▶ Directions for this task: Start at the line below containing "def exec (i" and stop at the line containing "State := Sys2Proof.Machine.State, Fault". Repeat every line of that stretch exactly, and nothing outside it.

(Saved data entries)
* * * * * * *

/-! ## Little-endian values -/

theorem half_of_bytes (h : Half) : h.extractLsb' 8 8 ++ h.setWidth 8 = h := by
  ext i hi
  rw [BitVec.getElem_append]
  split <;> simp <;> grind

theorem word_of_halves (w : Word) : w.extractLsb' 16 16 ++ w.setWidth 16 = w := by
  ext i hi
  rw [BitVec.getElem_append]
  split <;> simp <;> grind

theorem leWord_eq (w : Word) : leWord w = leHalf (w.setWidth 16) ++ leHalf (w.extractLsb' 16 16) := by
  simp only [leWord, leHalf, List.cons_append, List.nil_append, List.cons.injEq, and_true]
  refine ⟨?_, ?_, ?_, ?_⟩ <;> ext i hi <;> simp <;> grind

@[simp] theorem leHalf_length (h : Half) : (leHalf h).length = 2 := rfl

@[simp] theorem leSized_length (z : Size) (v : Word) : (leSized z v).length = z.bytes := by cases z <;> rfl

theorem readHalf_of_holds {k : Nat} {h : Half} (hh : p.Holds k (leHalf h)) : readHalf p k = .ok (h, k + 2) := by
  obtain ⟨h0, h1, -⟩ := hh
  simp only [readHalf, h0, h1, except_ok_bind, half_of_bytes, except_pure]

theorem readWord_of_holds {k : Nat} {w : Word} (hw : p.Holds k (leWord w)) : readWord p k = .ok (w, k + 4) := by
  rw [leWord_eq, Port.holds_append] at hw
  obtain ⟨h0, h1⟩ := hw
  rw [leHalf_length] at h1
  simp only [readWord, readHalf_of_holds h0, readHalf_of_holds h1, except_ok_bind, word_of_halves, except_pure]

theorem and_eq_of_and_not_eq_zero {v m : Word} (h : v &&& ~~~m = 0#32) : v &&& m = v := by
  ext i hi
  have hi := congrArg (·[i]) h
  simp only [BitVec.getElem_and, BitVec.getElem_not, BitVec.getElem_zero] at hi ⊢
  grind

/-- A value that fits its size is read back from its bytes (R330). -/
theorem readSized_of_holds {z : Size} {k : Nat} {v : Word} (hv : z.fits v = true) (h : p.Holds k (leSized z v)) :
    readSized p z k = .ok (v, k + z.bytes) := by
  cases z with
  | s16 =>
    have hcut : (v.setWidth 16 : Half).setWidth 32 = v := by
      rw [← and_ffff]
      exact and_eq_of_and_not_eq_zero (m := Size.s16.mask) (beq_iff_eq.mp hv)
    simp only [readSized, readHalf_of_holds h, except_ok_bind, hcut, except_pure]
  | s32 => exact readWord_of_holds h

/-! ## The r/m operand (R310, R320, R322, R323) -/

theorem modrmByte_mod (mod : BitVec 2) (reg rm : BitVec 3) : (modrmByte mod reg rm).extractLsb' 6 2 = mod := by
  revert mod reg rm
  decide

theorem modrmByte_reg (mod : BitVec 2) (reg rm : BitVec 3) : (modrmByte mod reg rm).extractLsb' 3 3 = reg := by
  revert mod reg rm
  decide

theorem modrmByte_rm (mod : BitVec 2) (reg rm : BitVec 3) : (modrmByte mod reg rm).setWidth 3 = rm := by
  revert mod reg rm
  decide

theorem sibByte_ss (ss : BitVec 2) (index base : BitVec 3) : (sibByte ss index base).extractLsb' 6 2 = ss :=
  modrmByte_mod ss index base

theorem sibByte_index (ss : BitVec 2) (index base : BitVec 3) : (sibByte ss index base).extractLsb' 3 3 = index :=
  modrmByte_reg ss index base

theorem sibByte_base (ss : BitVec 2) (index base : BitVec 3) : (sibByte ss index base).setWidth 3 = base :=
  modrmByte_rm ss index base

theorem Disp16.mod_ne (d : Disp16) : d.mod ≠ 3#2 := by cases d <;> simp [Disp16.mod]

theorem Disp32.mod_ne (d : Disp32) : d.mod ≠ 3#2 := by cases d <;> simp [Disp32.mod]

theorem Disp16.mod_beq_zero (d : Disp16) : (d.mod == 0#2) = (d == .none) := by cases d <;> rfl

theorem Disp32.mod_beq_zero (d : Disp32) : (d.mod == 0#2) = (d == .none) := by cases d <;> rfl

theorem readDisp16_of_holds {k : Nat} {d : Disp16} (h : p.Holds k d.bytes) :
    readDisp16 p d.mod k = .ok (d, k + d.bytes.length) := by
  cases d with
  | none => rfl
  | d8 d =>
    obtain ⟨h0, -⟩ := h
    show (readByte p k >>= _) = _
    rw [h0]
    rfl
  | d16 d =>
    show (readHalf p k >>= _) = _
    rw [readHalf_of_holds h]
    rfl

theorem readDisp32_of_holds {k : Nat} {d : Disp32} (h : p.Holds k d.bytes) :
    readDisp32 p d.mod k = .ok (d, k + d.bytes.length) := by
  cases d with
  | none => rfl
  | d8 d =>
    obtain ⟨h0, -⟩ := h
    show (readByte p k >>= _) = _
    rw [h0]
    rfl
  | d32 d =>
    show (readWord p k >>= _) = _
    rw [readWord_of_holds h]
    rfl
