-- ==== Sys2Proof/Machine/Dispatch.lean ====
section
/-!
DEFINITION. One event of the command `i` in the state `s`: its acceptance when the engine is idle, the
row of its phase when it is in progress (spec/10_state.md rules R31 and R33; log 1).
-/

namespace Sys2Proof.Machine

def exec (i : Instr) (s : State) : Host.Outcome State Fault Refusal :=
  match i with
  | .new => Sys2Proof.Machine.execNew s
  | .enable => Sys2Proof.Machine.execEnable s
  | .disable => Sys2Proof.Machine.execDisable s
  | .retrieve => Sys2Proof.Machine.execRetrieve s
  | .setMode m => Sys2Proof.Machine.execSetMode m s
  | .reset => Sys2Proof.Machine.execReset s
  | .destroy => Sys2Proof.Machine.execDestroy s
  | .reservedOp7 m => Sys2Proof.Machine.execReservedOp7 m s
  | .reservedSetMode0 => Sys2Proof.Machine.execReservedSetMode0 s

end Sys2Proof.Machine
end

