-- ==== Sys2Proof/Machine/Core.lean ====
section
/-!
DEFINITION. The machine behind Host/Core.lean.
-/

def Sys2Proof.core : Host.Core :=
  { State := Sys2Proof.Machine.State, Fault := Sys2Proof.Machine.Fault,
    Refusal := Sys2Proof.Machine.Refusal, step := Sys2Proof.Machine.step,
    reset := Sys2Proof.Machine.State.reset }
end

* * * * * * *

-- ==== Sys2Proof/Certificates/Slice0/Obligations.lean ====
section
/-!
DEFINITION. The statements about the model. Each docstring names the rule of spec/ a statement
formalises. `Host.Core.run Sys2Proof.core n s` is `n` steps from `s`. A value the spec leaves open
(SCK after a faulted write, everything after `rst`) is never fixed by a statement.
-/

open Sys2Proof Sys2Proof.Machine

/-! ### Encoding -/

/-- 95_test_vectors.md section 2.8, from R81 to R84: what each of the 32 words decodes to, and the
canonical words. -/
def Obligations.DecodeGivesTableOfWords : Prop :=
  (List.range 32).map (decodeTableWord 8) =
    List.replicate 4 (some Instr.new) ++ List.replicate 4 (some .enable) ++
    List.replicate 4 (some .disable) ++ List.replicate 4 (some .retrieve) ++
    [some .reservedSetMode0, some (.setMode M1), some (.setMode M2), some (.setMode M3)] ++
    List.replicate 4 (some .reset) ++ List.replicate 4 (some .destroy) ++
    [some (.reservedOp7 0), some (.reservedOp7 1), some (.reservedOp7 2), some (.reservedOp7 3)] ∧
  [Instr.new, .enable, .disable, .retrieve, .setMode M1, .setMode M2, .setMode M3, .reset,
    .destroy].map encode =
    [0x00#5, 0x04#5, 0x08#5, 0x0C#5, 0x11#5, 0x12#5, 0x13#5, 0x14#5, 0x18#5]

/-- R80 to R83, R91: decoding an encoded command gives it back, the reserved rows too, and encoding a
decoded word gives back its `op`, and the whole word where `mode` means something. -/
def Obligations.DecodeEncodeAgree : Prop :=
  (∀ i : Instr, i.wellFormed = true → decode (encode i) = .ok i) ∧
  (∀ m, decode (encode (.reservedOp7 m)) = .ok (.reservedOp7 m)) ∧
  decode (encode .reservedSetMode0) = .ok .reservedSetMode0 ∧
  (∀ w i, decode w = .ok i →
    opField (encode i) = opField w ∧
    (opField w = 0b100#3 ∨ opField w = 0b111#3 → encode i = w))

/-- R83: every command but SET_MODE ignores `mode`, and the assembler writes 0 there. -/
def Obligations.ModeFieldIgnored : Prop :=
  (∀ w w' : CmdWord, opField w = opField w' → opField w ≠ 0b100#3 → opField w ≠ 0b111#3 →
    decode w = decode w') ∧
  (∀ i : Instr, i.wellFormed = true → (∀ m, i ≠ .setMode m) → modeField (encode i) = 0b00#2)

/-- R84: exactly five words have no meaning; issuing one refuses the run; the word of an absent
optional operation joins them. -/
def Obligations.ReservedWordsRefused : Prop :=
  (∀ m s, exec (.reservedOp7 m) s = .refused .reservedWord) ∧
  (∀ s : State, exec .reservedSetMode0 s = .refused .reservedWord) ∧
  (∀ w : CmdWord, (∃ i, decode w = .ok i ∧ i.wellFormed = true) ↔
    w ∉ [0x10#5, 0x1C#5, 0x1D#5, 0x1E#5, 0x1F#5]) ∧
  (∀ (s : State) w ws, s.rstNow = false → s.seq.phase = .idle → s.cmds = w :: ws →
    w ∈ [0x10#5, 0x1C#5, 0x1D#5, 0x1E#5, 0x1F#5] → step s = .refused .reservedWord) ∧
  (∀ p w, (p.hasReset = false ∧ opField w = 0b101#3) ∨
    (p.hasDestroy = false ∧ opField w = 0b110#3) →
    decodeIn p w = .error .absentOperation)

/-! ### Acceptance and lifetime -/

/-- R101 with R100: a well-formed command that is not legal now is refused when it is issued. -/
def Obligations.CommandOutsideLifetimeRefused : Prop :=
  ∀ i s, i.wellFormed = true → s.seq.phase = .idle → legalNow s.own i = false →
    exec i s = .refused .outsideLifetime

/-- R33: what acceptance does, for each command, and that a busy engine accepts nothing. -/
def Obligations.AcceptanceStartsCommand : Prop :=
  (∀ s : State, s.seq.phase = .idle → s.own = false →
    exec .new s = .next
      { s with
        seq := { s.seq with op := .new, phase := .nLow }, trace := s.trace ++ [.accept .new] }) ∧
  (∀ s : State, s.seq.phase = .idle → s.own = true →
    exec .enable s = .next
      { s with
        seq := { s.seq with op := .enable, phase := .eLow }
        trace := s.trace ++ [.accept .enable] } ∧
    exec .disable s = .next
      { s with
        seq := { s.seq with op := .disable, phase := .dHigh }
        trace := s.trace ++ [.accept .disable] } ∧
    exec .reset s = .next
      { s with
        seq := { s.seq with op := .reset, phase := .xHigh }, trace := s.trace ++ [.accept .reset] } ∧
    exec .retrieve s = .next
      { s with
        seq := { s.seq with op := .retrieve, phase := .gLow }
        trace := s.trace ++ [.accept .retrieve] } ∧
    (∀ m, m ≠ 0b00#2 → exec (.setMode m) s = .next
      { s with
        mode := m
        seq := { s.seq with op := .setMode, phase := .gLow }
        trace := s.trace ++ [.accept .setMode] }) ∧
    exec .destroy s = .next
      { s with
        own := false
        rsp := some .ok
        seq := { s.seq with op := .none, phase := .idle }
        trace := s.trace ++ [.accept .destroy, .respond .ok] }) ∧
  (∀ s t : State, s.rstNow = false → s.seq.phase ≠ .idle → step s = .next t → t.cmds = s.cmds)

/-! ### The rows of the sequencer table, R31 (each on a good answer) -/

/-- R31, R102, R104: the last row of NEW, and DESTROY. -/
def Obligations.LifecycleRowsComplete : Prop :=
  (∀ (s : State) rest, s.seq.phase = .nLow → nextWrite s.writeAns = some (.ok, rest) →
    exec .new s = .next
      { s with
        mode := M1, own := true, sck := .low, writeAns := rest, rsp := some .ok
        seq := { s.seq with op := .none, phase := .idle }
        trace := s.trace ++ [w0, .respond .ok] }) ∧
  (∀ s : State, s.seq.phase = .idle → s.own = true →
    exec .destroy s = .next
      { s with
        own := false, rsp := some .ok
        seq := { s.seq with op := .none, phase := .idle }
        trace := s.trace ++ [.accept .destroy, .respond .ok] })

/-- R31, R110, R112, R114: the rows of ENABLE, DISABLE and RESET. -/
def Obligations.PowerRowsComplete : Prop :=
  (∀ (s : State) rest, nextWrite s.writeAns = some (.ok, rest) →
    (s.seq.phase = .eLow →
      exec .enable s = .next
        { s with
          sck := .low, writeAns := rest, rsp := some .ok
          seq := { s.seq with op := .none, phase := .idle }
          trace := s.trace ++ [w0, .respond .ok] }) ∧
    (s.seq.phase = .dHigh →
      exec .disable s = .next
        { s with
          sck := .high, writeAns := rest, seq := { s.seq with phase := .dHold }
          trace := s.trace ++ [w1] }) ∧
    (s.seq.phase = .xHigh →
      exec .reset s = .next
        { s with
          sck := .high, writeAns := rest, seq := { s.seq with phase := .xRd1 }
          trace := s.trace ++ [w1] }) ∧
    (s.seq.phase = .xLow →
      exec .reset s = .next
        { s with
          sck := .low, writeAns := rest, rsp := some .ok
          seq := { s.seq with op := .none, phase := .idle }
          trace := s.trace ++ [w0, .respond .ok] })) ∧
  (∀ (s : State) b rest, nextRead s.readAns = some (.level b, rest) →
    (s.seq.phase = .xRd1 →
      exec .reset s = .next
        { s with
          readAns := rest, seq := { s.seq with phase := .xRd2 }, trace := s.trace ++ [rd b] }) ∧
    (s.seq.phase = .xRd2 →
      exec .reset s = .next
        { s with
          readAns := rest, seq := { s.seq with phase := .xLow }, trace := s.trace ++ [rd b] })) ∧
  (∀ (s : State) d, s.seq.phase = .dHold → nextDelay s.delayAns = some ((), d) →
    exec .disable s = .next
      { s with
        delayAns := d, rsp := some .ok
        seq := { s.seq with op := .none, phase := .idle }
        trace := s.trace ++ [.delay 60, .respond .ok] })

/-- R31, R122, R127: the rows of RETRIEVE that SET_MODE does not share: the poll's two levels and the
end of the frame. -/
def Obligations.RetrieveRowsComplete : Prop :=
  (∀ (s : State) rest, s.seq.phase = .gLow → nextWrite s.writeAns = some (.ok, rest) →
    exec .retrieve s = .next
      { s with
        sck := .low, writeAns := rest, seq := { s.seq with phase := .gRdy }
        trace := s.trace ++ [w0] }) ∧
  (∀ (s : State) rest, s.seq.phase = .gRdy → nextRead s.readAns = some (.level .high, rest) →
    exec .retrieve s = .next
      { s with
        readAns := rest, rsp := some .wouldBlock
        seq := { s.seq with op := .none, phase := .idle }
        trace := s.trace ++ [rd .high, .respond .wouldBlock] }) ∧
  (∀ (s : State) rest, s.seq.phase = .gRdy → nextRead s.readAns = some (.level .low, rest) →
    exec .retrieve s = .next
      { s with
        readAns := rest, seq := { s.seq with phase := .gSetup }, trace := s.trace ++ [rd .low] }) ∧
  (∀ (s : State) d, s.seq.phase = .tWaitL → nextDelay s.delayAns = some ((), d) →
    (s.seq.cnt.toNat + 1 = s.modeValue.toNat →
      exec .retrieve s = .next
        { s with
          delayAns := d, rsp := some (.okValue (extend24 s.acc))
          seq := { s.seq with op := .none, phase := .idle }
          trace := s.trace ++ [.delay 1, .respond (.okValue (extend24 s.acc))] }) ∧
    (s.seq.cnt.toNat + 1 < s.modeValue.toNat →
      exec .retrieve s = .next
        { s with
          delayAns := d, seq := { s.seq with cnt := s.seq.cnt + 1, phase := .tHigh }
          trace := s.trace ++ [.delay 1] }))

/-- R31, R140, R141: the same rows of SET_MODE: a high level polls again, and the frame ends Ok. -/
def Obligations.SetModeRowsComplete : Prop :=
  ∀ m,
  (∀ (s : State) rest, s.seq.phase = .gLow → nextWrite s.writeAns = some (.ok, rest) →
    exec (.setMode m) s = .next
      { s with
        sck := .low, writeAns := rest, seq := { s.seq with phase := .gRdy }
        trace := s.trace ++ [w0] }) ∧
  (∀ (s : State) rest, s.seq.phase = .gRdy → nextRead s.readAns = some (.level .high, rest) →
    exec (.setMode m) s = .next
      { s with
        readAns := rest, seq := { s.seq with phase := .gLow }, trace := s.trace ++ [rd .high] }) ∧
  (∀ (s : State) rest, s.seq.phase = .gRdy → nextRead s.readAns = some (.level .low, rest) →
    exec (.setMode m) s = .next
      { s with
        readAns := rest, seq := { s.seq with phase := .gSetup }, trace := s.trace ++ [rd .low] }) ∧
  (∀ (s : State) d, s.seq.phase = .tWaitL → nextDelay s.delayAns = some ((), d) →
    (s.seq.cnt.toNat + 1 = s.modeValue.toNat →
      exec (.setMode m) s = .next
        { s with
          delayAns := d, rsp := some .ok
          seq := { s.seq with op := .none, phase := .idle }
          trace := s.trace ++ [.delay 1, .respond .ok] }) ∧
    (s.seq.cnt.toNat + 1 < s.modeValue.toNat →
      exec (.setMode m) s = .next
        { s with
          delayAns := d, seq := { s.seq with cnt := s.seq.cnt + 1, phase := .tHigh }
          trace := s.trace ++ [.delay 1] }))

* * * * * * *

▶ Written solution:
def exec (i : Instr) (s : State) : Host.Outcome State Fault Refusal :=
  match i with
  | .new => Sys2Proof.Machine.execNew s
  | .enable => Sys2Proof.Machine.execEnable s
  | .disable => Sys2Proof.Machine.execDisable s
  | .retrieve => Sys2Proof.Machine.execRetrieve s
  | .setMode m => Sys2Proof.Machine.execSetMode m s
  | .reset => Sys2Proof.Machine.execReset s
  | .destroy => Sys2Proof.Machine.execDestroy s
  | .reservedOp7 m => Sys2Proof.Machine.execReservedOp7 m s
  | .reservedSetMode0 => Sys2Proof.Machine.execReservedSetMode0 s

end Sys2Proof.Machine
end

-- ==== Sys2Proof/Machine/Core.lean ====
section
/-!
DEFINITION. The machine behind Host/Core.lean.
-/

def Sys2Proof.core : Host.Core :=
  { State := Sys2Proof.Machine.State, Fault := Sys2Proof.Machine.Fault,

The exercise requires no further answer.